Захар тронулся окончательно последними жалкими словами. Он начал понемногу всхлипывать; сипенье и хрипенье слились в этот раз в одну, невозможную ни для какого инструмента ноту, разве только для какого-нибудь китайского гонга или индийского тамтама.
- Батюшка, Илья Ильич! - умолял он. - Полно вам! Что вы, господь с вами, такое несёте! Ах ты, мать пресвятая богородица! Какая беда вдруг стряслась нежданно-негаданно...
- А ты, - продолжал, не слушая его, Обломов, - ты бы постыдился выговорить-то! Вот какую змею отогрел на груди!
- Змея! - произнёс Захар, всплеснув руками, и так приударил плачем, как будто десятка два жуков влетели и зажужжали в комнате. - Когда же я змею поминал? - говорил он среди рыданий. - Да я и во сне-то не вижу её, поганую!
Оба они перестали понимать друг друга, а наконец каждый и себя.
- Да как это язык поворотился у тебя? - продолжал Илья Ильич. - А я ещё в плане моём определил ему особый дом, огород, отсыпной хлеб, назначил жалованье! Ты у меня и управляющий, и мажордом, и поверенный по делам! Мужики тебе в пояс; все тебе: Захар Трофимыч да Захар Трофимыч! А он всё ещё недоволен, в «другие» пожаловал! Вот и награда! Славно барина честит!
Захар продолжал всхлипывать, и Илья Ильич был сам растроган. Увещевая Захара, он глубоко проникся в эту минуту сознанием благодеяний, оказанных им крестьянам, и последние упрёки досказал дрожащим голосом, со слезами на глазах.
- Ну, теперь иди с богом! - сказал он примирительным тоном Захару. - Да постой, дай ещё квасу! В горле совсем пересохло: сам бы догадался - слышишь, барин хрипит? До чего довёл!..

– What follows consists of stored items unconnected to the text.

-- ==== Sys2Proof/Machine/General.lean ====
section
/-! DEFINITION. The general-purpose arithmetic and CPU control group (44_general_cpu.md), but for the decode
outcomes of rules R387 and R388, which Machine/Prefix.lean holds. -/

namespace Sys2Proof.Machine

/-- `IFF1 <- 1; IFF2 <- 1; if eiDelay then shadow <- int` (rule R378). -/
def State.enableInterrupts (s : State) : State :=
  { s with iff1 := true, iff2 := true, shadow := if s.eiDelay then .int else s.shadow }

/-- `DAA` (rule R370). -/
def execDaa (s : State) : Result :=
  .next (((s.setA (daa s.main.a s.main.f).1).setF (daa s.main.a s.main.f).2).cost 4)

/-- `CPL` (rule R371). -/
def execCpl (s : State) : Result :=
  .next (((s.setA (s.main.a ^^^ 0xFF)).setF (cplFlags s.main.f (s.main.a ^^^ 0xFF))).cost 4)

/-- `NEG` (rule R372). The same for every y. -/
def execNeg (s : State) : Result :=
  .next (((s.setA (sub8 0 s.main.a false).1).setF (sub8 0 s.main.a false).2).cost 8)

/-- `CCF` (rule R373). -/
def execCcf (s : State) : Result :=
  .next ((s.setF (ccfFlags s.main.f s.main.a)).cost 4)

/-- `SCF` (rule R374). -/
def execScf (s : State) : Result :=
  .next ((s.setF (scfFlags s.main.f s.main.a)).cost 4)

/-- `NOP` (rule R375). -/
def execNop (s : State) : Result :=
  .next (s.cost 4)

/-- `HALT` (rule R376). -/
def execHalt (s : State) : Result :=
  .next (({ s with halted := true } : State).cost 4)

/-- `DI` (rule R377). -/
def execDi (s : State) : Result :=
  .next (({ s with iff1 := false, iff2 := false } : State).cost 4)

/-- `EI` (rule R378). -/
def execEi (s : State) : Result :=
  .next (s.enableInterrupts.cost 4)

/-- `IM 0` (rule R381). The same for every ignored y. -/
def execIm0 (s : State) : Result :=
  .next ((({ s with im := .im0 }) : State).cost 8)

/-- `IM 1` (rule R382). The same for every ignored y. -/
def execIm1 (s : State) : Result :=
  .next ((({ s with im := .im1 }) : State).cost 8)

/-- `IM 2` (rule R383). The same for every ignored y. -/
def execIm2 (s : State) : Result :=
  .next ((({ s with im := .im2 }) : State).cost 8)

/-- `NOP* (every other ED opcode)` (rule R386). No register, flag or memory effect. -/
def execNopEd (s : State) : Result :=
  .next (s.cost 8)

end Sys2Proof.Machine
end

Одним из веских маминых аргументов во время лингвистических баталий был:

- Да о чём с тобой можно говорить! Ты за свою жизнь, и то в далёкой юности, прочёл трилогию Драйзера и три романа на О*, как ты можешь знать правильное написание этого слова? Читал ли ты Чехова?
- Я с ним вместе не служил! - гордо отвечал папа.
- Толстого, Достоевского???
- И с ними я не служил! - не сдавался папа. - Я в своей жизни прочитал все главные книги!
- Какие главные? - окончательно припирала мама его к стене. - Драйзера и три О?
- Да, и этого, как видишь, достаточно, - потому что это слово пишется вот так!
- Да не так!
- Нет, так!..

Но не спеши, читатель, жалеть моего папу: во-первых, его невозможно было припереть к стене даже словарём, а во-вторых, он тоже мог «для звуков жизни не щадить» - и не щадил, заявляя маме при свидетелях - соседях по подъезду:
- Ты только читала, а я - консервировал!
(Ага, огурцы кисло-свежие.)

И это маме, которая и сама выучилась (действительно по книжкам) консервировать, и научила бабушку Марусю и тётю Шуру, и бог ты мой, что это была у них за консервация!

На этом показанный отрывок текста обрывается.